Add the drug and arms dealers who were locked at the hip with some members of the government and it made the entire concept dicey, but Logan didn’t think that would matter.
“He sounds convincing,” Sebastian said. Logan had forgotten about him sitting in the corner reading a book. “The thought of helping that bastard for even one second frosts my ass.”
Logan kept his gaze on McGill. “You’re withholding something, General—what?”
McGill’s expression didn’t change a fraction as he looked at Logan. “You know what I know.”
Fine, I’ll play the game for now, Logan thought. “What’s your theory on why there’s been no contact?”
“It could be any number of things. Found out and held prisoner, joined the dark side.”
Logan stared him down. “Treason sounds right up his alley.” With the Vice President’s face, Ramos could do anything he wanted. So why wasn’t he contacting McGill?
McGill understood his misgivings. But Elizabeth Jacobs had to have pressed Ramos long before this happened and did so without authorization. McGill hadn’t been informed of that till his superiors dumped this in his lap. He really hated being CIA, and expected more to come back to bite him when he wasn’t looking.
“If he’s gone Commie, we have to remove him by force and that’s tricky.” Sebastian unfolded his long frame from the easy chair, leaning forward into the light. “We’d never know if he’s crossed until we got in there.”
“You’re considering it?” McGill had been prepared to return to Washington without success.
Logan went to the rear of the house, then pushed through the French doors. The Carolina heat smacked him like a wet towel, the sun sizzling on the stone floor as he stepped onto the covered porch.
With a precision that cut to his soul, he hated Paul Ramos. Missions go wrong, that’s a given. It wasn’t that Ramos had made a supreme mistake, but that he never owned up to his part, letting Logan take the heat. Ramos’s failure was nothing more than a show-off taking an unnecessary risk. The op was secure, they had the package. Logan stopped his memories cold, slamming a mental block over them. Hashing it over hadn’t changed the fact that lives were lost.
He felt the general move up beside him and knew that brutal honesty was in order.
“Ask me to kill him, I’ll do it. Don’t ask me to risk this much to save his life.”
“Logan,” McGill said softly. “I’ll watch your back, but no government in the world would believe we didn’t have anything to do with this beyond supplying a face on a body.”
The U.S., and mostly the government, would never survive this defamation, Logan thought, especially from its own people. He looked at the general. “You’re certain that’s all we did there, sir?”
Joe McGill looked into the eyes of a decorated SEAL veteran, a field surgeon and a man he admired, then he did as ordered.
He lied.
Tuvana-i-Tholo, Fiji
Orion was clear in the midnight sky as Bati warriors cast shadows across the white sand, tall bonfires undulating with the spins of the tribal dance.

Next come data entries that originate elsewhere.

/-- What is sent joins what leaves the module; where it stands among the waiting is R53's order, and nothing is dropped. -/
theorem mem_send_outbox (s : State) (m x : Msg) : x ∈ (s.send m).outbox ↔ x = m ∨ x ∈ s.outbox := by
  unfold send
  split
  · simp [or_comm]
  · rename_i k _
    have e : x ∈ s.outbox ↔ x ∈ s.outbox.takeWhile (fun x => !s.givesWayTo k x) ∨ x ∈ s.outbox.dropWhile fun x => !s.givesWayTo k x := by
      rw [← List.mem_append, List.takeWhile_append_dropWhile]
    rw [e]
    simp only [List.mem_append, List.mem_cons]
    exact or_left_comm

/-- A message that is no Harness frame goes behind all that waits. -/
theorem send_outbox_of_none {s : State} {m : Msg} (h : s.harnessRank m = none) : (s.send m).outbox = s.outbox ++ [m] := by
  simp [send, h]

end State
end Sys2Proof.Machine
end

Tessa was enthralled and until the man at her side spoke, she was trapped in a different time.
“You know you’re getting me hot all over in that getup.”
Tessa didn’t bother to look down at herself. She revealed more flesh than she’d shown her last lover, but wearing the traditional costume, a brightly painted sulu skirt, tattered at the hem, endeared her to the natives who weren’t all that friendly to outsiders.

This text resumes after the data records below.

-- ==== Sys2Proof/Tests/Slice0.lean ====
section
/-! SUPPORT. Tests: ill-formed commands, units that do not exist, small steps, and states that meet the hypotheses of
the statements. -/
namespace Sys2Proof.Tests

-- One theorem after the other: the proofs here are evaluations that need much memory.
set_option Elab.async false

open Sys2Proof Sys2Proof.Machine

/-! ## Helpers -/

/-- A number from fields: lowest bit and value. -/
def word (fs : List (Nat × Nat)) : Nat := fs.foldl (fun a f => a + f.2 <<< f.1) 0

/-- Memory of little-endian numbers at rising places: address, bytes, value. -/
def image (fs : List (Nat × Nat × Nat)) : List Host.Cell :=
  fs.flatMap fun f => ((leBytes f.2.1 f.2.2).zipIdx.filter fun b => b.1 != 0).map fun b => (f.1 + b.2, b.1)

/-- A module that runs, owned by a job of its own. -/
def wOwned : State :=
  { State.reset with secure := { Secure.init with boot := 2 }, job := { Job.none with state := .owned, members := [0x3FFFF], cellsets := [2 ^ 64 - 1] } }

/-- A handed-out descriptor in its unit's queue. -/
def wItem (slot w : Nat) : Item := { slot := slot, word := w, rearm := false, stage := .queued, issued := 0, landed := 0, reply := none }

/-- A piece of context 1 with these descriptors handed out. -/
def wPiece (items : List Item) : Piece :=
  { seq := 7, cmd := 3, no := 0, desc := word [(8, 1)], lease := none, raw := [], slots := [], badSlots := [], gridDone := false, next := 0, items := items,
    lastQueue := 0, limits := [], staged := Staged.empty, pairs := 0, units := [], runOn := 0, phase := .running, targetReset := false,
    readPoison := false, upd := none }

/-- Cell 5 holds a piece. -/
def wRun (p : Piece) : State := { wOwned with cells := [(5, { Cell.init with piece := some p })] }

/-- A place in the scratchpad of cell 5. -/
def sp5 (n : Nat) : Nat := 0x20000000000 + 5 * 1572864 + n

/-! ## Descriptors of a running piece: the hypotheses can be met -/

/-- A vector descriptor of one FP32 element in the scratchpad of cell 5. -/
def wVec (op code : Nat) : Nat :=
  word [(0, op), (32, code), (576, sp5 0), (640, sp5 64), (704, sp5 128), (768, sp5 256), (384, 1), (416, 1)]

/-- Cell 5 runs one descriptor. -/
def wOne (w : Nat) : State := wRun (wPiece [wItem 0 w])

theorem witness_ElementwiseOperationsRun :
    ∀ r ∈ mapRows, UnitRuns (wOne (wVec 0x20 r.1)) 5 .vector (wPiece [wItem 0 (wVec 0x20 r.1)]) (wItem 0 (wVec 0x20 r.1)) ∧
      fld (wVec 0x20 r.1) 7 0 = 0x20 ∧ fld (wVec 0x20 r.1) 39 32 = r.1 := by decide +kernel

theorem witness_ElementwiseResultIsStored :
    (VecD.ofWord (wVec 0x20 1)).rows = 1 ∧ (VecD.ofWord (wVec 0x20 1)).cols = 1 ∧ fmtOf (VecD.ofWord (wVec 0x20 1)).fmtD = .fp32 ∧
      inOwnSp 5 (VecD.ofWord (wVec 0x20 1)).dAddr 4 = true := by decide +kernel

theorem witness_reductions :
    ∀ r ∈ reductionRows, UnitRuns (wOne (wVec 0x21 r.1)) 5 .vector (wPiece [wItem 0 (wVec 0x21 r.1)]) (wItem 0 (wVec 0x21 r.1)) ∧
      fld (wVec 0x21 r.1) 7 0 = 0x21 ∧ fld (wVec 0x21 r.1) 39 32 = r.1 := by decide +kernel

/-- An UPDATE of two elements. -/
def wUpd (k : Nat) : Nat :=
  word [(0, 0x22), (16, k), (96, 2), (512, sp5 0), (576, sp5 64), (640, sp5 128), (704, sp5 192), (768, sp5 256), (832, sp5 320), (896, sp5 384)]

theorem witness_updates :
    ∀ r ∈ updateRows, UnitRuns (wOne (wUpd r.1)) 5 .vector (wPiece [wItem 0 (wUpd r.1)]) (wItem 0 (wUpd r.1)) ∧
      fld (wUpd r.1) 7 0 = 0x22 ∧ fld (wUpd r.1) 17 16 = r.1 := by decide +kernel

/-- A STEM descriptor of one FP32 row of one pixel. -/
def wStem (op : Nat) : Nat :=
  word [(0, op), (42, 0), (46, 0), (96, 1), (112, 1), (128, 1), (144, 1), (160, 1), (176, 1), (256, sp5 0), (320, sp5 4096), (384, 4), (416, 4)]

theorem witness_StemPackAndUnpackRun :
    ∀ op ∈ [0x13, 0x14], UnitRuns (wOne (wStem op)) 5 .stem (wPiece [wItem 0 (wStem op)]) (wItem 0 (wStem op)) ∧
      (fmtOf (StemD.ofWord (wStem op)).fmtD).isMx = false ∧ fld (wStem op) 7 0 = op := by decide +kernel

/-- A Skiver descriptor of one row of one FP32 element, its statistics in the scratchpad. -/
def wSk (op : Nat) : Nat :=
  word [(0, op), (34, 2), (128, 1), (160, 1), (352, 4), (384, 4), (416, 4), (576, sp5 0), (640, sp5 64), (704, sp5 128), (768, sp5 192), (832, sp5 256)]

theorem witness_SkiverDescriptorsRun :
    ∀ op ∈ [0x30, 0x31, 0x32, 0x33, 0x34, 0x35], UnitRuns (wOne (wSk op)) 5 .skiver (wPiece [wItem 0 (wSk op)]) (wItem 0 (wSk op)) ∧
      (fmtOf (SkD.ofWord (wSk op)).fmtOut).isMx = false ∧ fld (wSk op) 7 0 = op := by decide +kernel

theorem witness_SkiverDescriptorsRun_backward :
    (normBwd (wOne (wSk 0x31)) 5 (wPiece [wItem 0 (wSk 0x31)]) 0 (SkD.ofWord (wSk 0x31))).isSome = true ∧
      (softBwd (wOne (wSk 0x33)) 5 (wPiece [wItem 0 (wSk 0x33)]) (SkD.ofWord (wSk 0x33))).isSome = true := by decide +kernel


/-- Array descriptors of one FP32 element, A at 0 and B at 64 of the scratchpad of cell 5. -/
def wMat (op : Nat) : Nat :=
  word [(0, op), (64, 1), (73, 1), (96, 1), (128, sp5 0), (192, sp5 64), (256, sp5 256), (704, 4), (736, 4), (768, 4)]
def wCnv (op pool : Nat) : Nat :=
  word [(0, op), (54, pool), (56, 1), (65, 1), (160, 1), (176, 1), (192, 1), (208, 1), (224, 1), (240, 1), (256, 1), (352, 1),
    (480, sp5 0), (522, if op = 0x17 then 0 else sp5 64), (564, sp5 256), (858, 4)]
def wArr (w : Nat) : State := { wOne w with mem := image [(sp5 0, 4, 0x40000000), (sp5 64, 4, 0x40400000)] }
def arrayWords : List Nat :=
  [wMat 0x10, wMat 0x15, wCnv 0x11 0, wCnv 0x12 1, wCnv 0x12 2, wCnv 0x12 3, wCnv 0x16 0, wCnv 0x17 0]

theorem witness_ArrayDescriptorsRun :
    ∀ e ∈ arrayRows.zip arrayWords, e.1.1 (TileD.ofWord e.2) = true ∧ (wArr e.2).pieceOf 5 = some (wPiece [wItem 0 e.2]) ∧
      unitNext (wPiece [wItem 0 e.2]) .array = some (wItem 0 e.2) ∧ arrayReady (wArr e.2) 5 (wPiece [wItem 0 e.2]) (wItem 0 e.2) (TileD.ofWord e.2) = true ∧
      (startTile (wArr e.2) 5 (wPiece [wItem 0 e.2]) (wItem 0 e.2) (TileD.ofWord e.2)).isSome = true := by decide +kernel

-- R88, R94: two times three, in the six passes of FP32.
theorem test_matrix :
    (match exec (.matrix 5) (wArr (wMat 0x10)) with
     | .next t => (t.cell 5).tiles.map fun x => (x.entries.map (·.p.v), x.chain)
     | _ => []) = [([0x40C00000], 192)] := by decide +kernel

theorem witness_PreloadDrainAndSlmAddRun_preload :
    (let w := wMat 0x10 + word [(34, 1), (320, sp5 64), (800, 4)]
     unitNext (wPiece [wItem 0 w]) .array = some (wItem 0 w) ∧ (TileD.ofWord w).chainIn = false ∧ (TileD.ofWord w).preKind ≠ 0 ∧
       spanFree ((wArr w).cell 5) (TileD.ofWord w) = true ∧ readsFree (wArr w) (wPiece [wItem 0 w]) 0 (preRuns (TileD.ofWord w)) = true) := by decide +kernel

/-- Cell 5 with one drained tile, its descriptor's word, and a value. -/
def wTile (w : Nat) : Tile :=
  { group := 0, groups := 1, m := 1, n := 1, acc := .plain, chain := 32, span := .draining, slot := 0, word := w, ctx := 1, piece := 7, home := .output,
    target := 0, pitch := 0, entries := [{ p := Lined.zero, poison := false }], bad := [] }
def wDrain : State :=
  { wOwned with cells := [(5, { Cell.init with piece := some (wPiece []), tiles := [wTile (wMat 0x10 + 2 ^ 37)], drainQ := [0],
                                               slmAdds := [{ addr := slmBase + 8, val := Lined.zero, poison := false, ctx := 1, own := wOwned.reqGen 5, group := 3, last := true }] })] }
theorem witness_PreloadDrainAndSlmAddRun_drain :
    wDrain.pieceOf 5 = some (wPiece []) ∧ (wDrain.cell 5).tiles.find? (fun t => t.group == 0) = some (wTile (wMat 0x10 + 2 ^ 37)) ∧
    readsFree wDrain (wPiece []) 0 (drainReads wDrain (TileD.ofWord (wMat 0x10 + 2 ^ 37))) = true ∧
    writesFree wDrain (wPiece []) 0 (drainWrites (TileD.ofWord (wMat 0x10 + 2 ^ 37))) = true := by decide +kernel

/-! ## The Harness -/

/-- What a command leaves where it goes on. -/
def gives (c : Instr) (s : State) (p : State → Bool) : Bool :=
  match exec c s with
  | .next t => p t
  | _ => false

/-- Does a command stop with a fault? -/
def stops (c : Instr) (s : State) (f : Fault) : Bool :=
  match exec c s with
  | .fault g => decide (g = f)
  | _ => false

/-- A HARNESS_OP on object 9, its result at 512 of the scratchpad of cell 5. -/
def wHop (code operand : Nat) : Nat := word [(0, 0x51), (8, 9), (25, code), (30, 1), (32, sp5 512), (128, operand)]

/-- Cell 5 runs a HARNESS_OP on an object of context 1. -/
def wHar (code operand : Nat) (o : SyncObj) : State :=
  { wOne (wHop code operand) with sync := [(9, { o with ctx := 1 })] }

/-- A counter, an event, a barrier of three and a semaphore of context 1. -/
def oCounter (v : Nat) : SyncObj := { SyncObj.free with kind := .counter, value := v }
def oEvent (v : Nat) : SyncObj := { SyncObj.free with kind := .event, value := v }
def oBarrier (v : Nat) : SyncObj := { SyncObj.free with kind := .barrier, param := 3, value := v }
def oSema (v : Nat) : SyncObj := { SyncObj.free with kind := .semaphore, param := 4, value := v }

“It makes my job easier.” She adjusted the material looped around her neck and wrapping her breasts.
“You just like giving me a hard-on that could crack coconuts.”
She eyed him and thought, Oh, yeah, I’m ready to strip and jump his bones with that line. “Rein in the testosterone, will you?” Were all baby-faced photographers this horny? Or just the classless ones she got stuck with lately? “Don’t,” she said, putting out a hand when he started to lift his camera to focus. “You want to get us kicked off the island?”
Andrew frowned, lowering the Nikon, then noticed a few men looking his way. “Fine, love, but if I can’t take pictures, then how are we going to get a film crew in here?”
“I’m not certain. Their chief is still a little wary. People don’t visit this island except to take pictures and stare. Or for the surfing.”